[Data excerpts Boundary: Start]
-- ==== Sys2Proof/Machine/ScanRequests.lean ====
section
/-! DEFINITION. The store scan (chapter 8): how it reads a page, classifies a block, chooses a load for each clip, and completes. -/

namespace Sys2Proof.Machine

/-! ### Reading a page (R170) -/

/-- The condition of a page read by the scan: a tag that reads erased counts only with a payload that is good and all 255. -/
def scanCondition (tagGood payloadGood : Bool) (x : FlashPage) : PageCondition :=
  match tagCondition tagGood x.spare with
  | .erased => if payloadGood && x.payload.all (· = 255) then .erased else .unreadable
  | .valid t => .valid t
  | .unreadable => .unreadable

/-- The greatest load number of each clip, with a page taken into account (R172). -/
def noteLoad (c : PageCondition) (greatest : Table Nat) : Table Nat :=
  match c with
  | .valid t => greatest.write t.clip.val (max t.load (greatest.read 0 t.clip.val))
  | .erased => greatest
  | .unreadable => greatest

/-! ### Classifying a block (R171) -/

/-- What the scan makes of a block: FREE, STALE with its pages programmed, or a candidate. -/
inductive Classified where
  | free
  | stale (programmed : Nat)
  | candidate (c : Candidate)
  deriving DecidableEq, Repr

/-- The valid tags from page 0 upward when nothing but erased pages follows them. -/
def validPrefix : List PageCondition → Option (List Tag)
  | [] => some []
  | .valid t :: rest => (validPrefix rest).map (t :: ·)
  | .erased :: rest => if rest.all (· = .erased) then some [] else none
  | .unreadable :: _ => none

/-- Whether a tag stands rightly at page i of a block of n valid pages whose page 0 carries `first`. -/
def tagFits (first : Tag) (n i : Nat) (t : Tag) : Bool :=
  t.clip = first.clip && t.load = first.load && t.sequence = first.sequence && t.page.val = i
    && (t.final.isNone || i + 1 = n)
    && (t.header.isNone || (i = 0 && t.sequence = 0))

/-- Whether the tags of a block, numbered from page i on, all stand rightly. -/
def tagsFit (first : Tag) (n : Nat) : Nat → List Tag → Bool
  | _, [] => true
  | i, t :: ts => tagFits first n i t && tagsFit first n (i + 1) ts

/-- The candidate that a block with these valid tags is. -/
def candidateOf (b : BlockNo) (first : Tag) (tags : List Tag) : Candidate :=
  { block := b, clip := first.clip, load := first.load, sequence := first.sequence, pages := tags.length,
    final := tags.getLast?.bind (·.final), header := first.header }

/-- One more than the highest page that is not erased (R171). -/
def pagesWritten : List PageCondition → Nat
  | [] => 0
  | c :: rest => if pagesWritten rest = 0 ∧ c = .erased then 0 else pagesWritten rest + 1

/-- A block by the conditions of its 16 pages (R171). -/
def classify (b : BlockNo) (pages : List PageCondition) : Classified :=
  match validPrefix pages with
  | none => .stale (pagesWritten pages)
  | some [] => .free
  | some (first :: rest) =>
    if tagsFit first (rest.length + 1) 0 (first :: rest) then .candidate (candidateOf b first (first :: rest))
    else .stale (pagesWritten pages)

/-- A STALE block table entry that is not yet queued (R171, R173). -/
def Block.staleWith (programmed : Nat) : Block := { state := .stale, programmed, retireMark := false, eraseQueued := false }

/-- The classification of a block in the block table, or among the candidates (R167). -/
def recordBlock (b : BlockNo) (c : Classified) (s : State) : State :=
  match c with
  | .free => s.setBlock b Block.free
  | .stale n => s.setBlock b (Block.staleWith n)
  | .candidate x => { s with store.scan.candidates := s.store.scan.candidates ++ [x] }

/-! ### Choosing a load for each clip (R172, R173) -/

/-- The candidates of the latest load of a clip (R172). -/
def latestLoad (s : State) (c : ClipId) : List Candidate :=
  let g := s.store.scan.greatest.read 0 c.val
  s.store.scan.candidates.filter fun x => x.clip = c ∧ x.load = g

/-- The candidates of a load in the order of their sequences 0, 1, and so on, as far as each is carried. -/
def inSequence (cs : List Candidate) : List Candidate :=
  (List.range cs.length).filterMap fun k => cs.find? fun x => x.sequence = k

/-- The record that a complete load gives its clip (R173, R52); none when the load is incomplete. -/
def completeLoad (cs : List Candidate) : Option (List Candidate × Clip) := do
  let ordered := inSequence cs
  let first ← ordered.head?
  let last ← ordered.getLast?
  let header ← first.header
  let samples ← last.final
  let bytes := samples * header.format.size
  if cs.length ≤ Config.blocksPerClip ∧ ordered.length = cs.length
      ∧ ordered.dropLast.all (fun x => x.pages = Config.pagesPerBlock && x.final.isNone)
      ∧ pagesOf bytes = Config.pagesPerBlock * (cs.length - 1) + last.pages then
    some (ordered,
      { state := .ready, format := header.format, rate := header.rate, protect := header.protect, name := header.name,
        load := first.load, places := ordered.map fun x => some x.block, accepted := bytes, programmed := bytes,
        samples := some samples })
  else none

/-- The block of a candidate becomes OWNED (R173). -/
def ownCandidate (x : Candidate) (s : State) : State :=
  s.setBlock x.block { state := .owned x.clip x.sequence, programmed := x.pages, retireMark := false, eraseQueued := false }

/-- The latest load of a clip, when complete, gives it its blocks and its record (R173). -/
def rebuildClip (c : ClipId) (s : State) : State :=
  match completeLoad (latestLoad s c) with
  | some (ordered, x) => (ordered.foldl (fun s y => ownCandidate y s) s).setClip c (some x)
  | none => s

/-- A candidate that no complete load has taken becomes STALE (R172, R173). -/
def leaveCandidate (x : Candidate) (s : State) : State :=
  if (s.block x.block).state = .unclassified then s.setBlock x.block (Block.staleWith x.pages) else s

/-! ### Completion (R174) -/

/-- The flash blocks in ascending order. -/
def allBlocks : List BlockNo := List.finRange 2048

/-- The greatest load number in any valid tag, 0 for none. -/
def greatestLoad (greatest : Table Nat) : Nat := greatest.foldl (fun n p => max n p.2) 0

/-- The load counter after a scan (R174). -/
def scannedCounter (greatest : Nat) : Option Nat := if greatest = 0 then some 1 else counterAfter greatest

/-- The store as the completion of the scan leaves it (R172 to R174). -/
def rebuildStore (s : State) : State :=
  let s := allClips.foldl (fun s c => rebuildClip c s) s
  let s := s.store.scan.candidates.foldl (fun s x => leaveCandidate x s) s
  let s := (allBlocks.filter fun b => (s.block b).state = .stale).foldl (fun s b => queueErase b s) s
  setFlag .startDone
    { s with
      store.loadCounter := scannedCounter (greatestLoad s.store.scan.greatest)
      store.state := .service
      store.scan := { pages := [], candidates := [], greatest := [] } }

/-- The start of V6 that waits for the scan (R174, R160). -/
def pendingOverride (s : State) : State :=
  if s.inputs.overrideResult = .pending then startOverride s else s

/-- The completion of the scan (R174). The last read holds the port until the pending start of V6 has been made, so that the one grant
decision comes after it, with the fetch of V6 only if V6 has started (log entry 8). -/
def completeScan (s : State) : State := arbitrate ((pendingOverride (rebuildStore s)).setPort .idle)

/-- What follows the classification of a block: the next block's first read, or the completion (R167). -/
def nextBlock (b : BlockNo) (s : State) : State :=
  if h : b.val + 1 < 2048 then s.setPort (.scanRead ⟨b.val + 1, h⟩ 0) else completeScan s

/-- A read of the scan completes (R167). -/
def scanDone (tagGood payloadGood : Bool) (s : State) : State :=
  match s.store.port with
  | .scanRead b p =>
    let c := scanCondition tagGood payloadGood (s.flash.read (pageAddress b p))
    let pages := s.store.scan.pages ++ [c]
    let s : State := { s with store.scan.greatest := noteLoad c s.store.scan.greatest }
    if h : p.val + 1 < 16 then
      ({ s with store.scan.pages := pages } : State).setPort (.scanRead b ⟨p.val + 1, h⟩)
    else
      nextBlock b (recordBlock b (classify b pages) { s with store.scan.pages := [] })
  | _ => s

/-- SCAN_READ_COMPLETE (R167, R170 to R174); the two Bools are the device's report of the tag and of the payload. -/
def execScanReadComplete (tagGood payloadGood : Bool) (s : State) : Result := event (scanDone tagGood payloadGood) s

end Sys2Proof.Machine
end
[Data excerpts Boundary: End]
__Activity__.
Working from the material above, restate word for word the lines between the line with "def tagsFit (first" and the line with "is incomplete. -/", both included, and only those.

__Response to this exercise__.
def tagsFit (first : Tag) (n : Nat) : Nat → List Tag → Bool
  | _, [] => true
  | i, t :: ts => tagFits first n i t && tagsFit first n (i + 1) ts

/-- The candidate that a block with these valid tags is. -/
def candidateOf (b : BlockNo) (first : Tag) (tags : List Tag) : Candidate :=
  { block := b, clip := first.clip, load := first.load, sequence := first.sequence, pages := tags.length,
    final := tags.getLast?.bind (·.final), header := first.header }

/-- One more than the highest page that is not erased (R171). -/
def pagesWritten : List PageCondition → Nat
  | [] => 0
  | c :: rest => if pagesWritten rest = 0 ∧ c = .erased then 0 else pagesWritten rest + 1

/-- A block by the conditions of its 16 pages (R171). -/
def classify (b : BlockNo) (pages : List PageCondition) : Classified :=
  match validPrefix pages with
  | none => .stale (pagesWritten pages)
  | some [] => .free
  | some (first :: rest) =>
    if tagsFit first (rest.length + 1) 0 (first :: rest) then .candidate (candidateOf b first (first :: rest))
    else .stale (pagesWritten pages)

/-- A STALE block table entry that is not yet queued (R171, R173). -/
def Block.staleWith (programmed : Nat) : Block := { state := .stale, programmed, retireMark := false, eraseQueued := false }

/-- The classification of a block in the block table, or among the candidates (R167). -/
def recordBlock (b : BlockNo) (c : Classified) (s : State) : State :=
  match c with
  | .free => s.setBlock b Block.free
  | .stale n => s.setBlock b (Block.staleWith n)
  | .candidate x => { s with store.scan.candidates := s.store.scan.candidates ++ [x] }

/-! ### Choosing a load for each clip (R172, R173) -/

/-- The candidates of the latest load of a clip (R172). -/
def latestLoad (s : State) (c : ClipId) : List Candidate :=
  let g := s.store.scan.greatest.read 0 c.val
  s.store.scan.candidates.filter fun x => x.clip = c ∧ x.load = g

/-- The candidates of a load in the order of their sequences 0, 1, and so on, as far as each is carried. -/
def inSequence (cs : List Candidate) : List Candidate :=
  (List.range cs.length).filterMap fun k => cs.find? fun x => x.sequence = k

/-- The record that a complete load gives its clip (R173, R52); none when the load is incomplete. -/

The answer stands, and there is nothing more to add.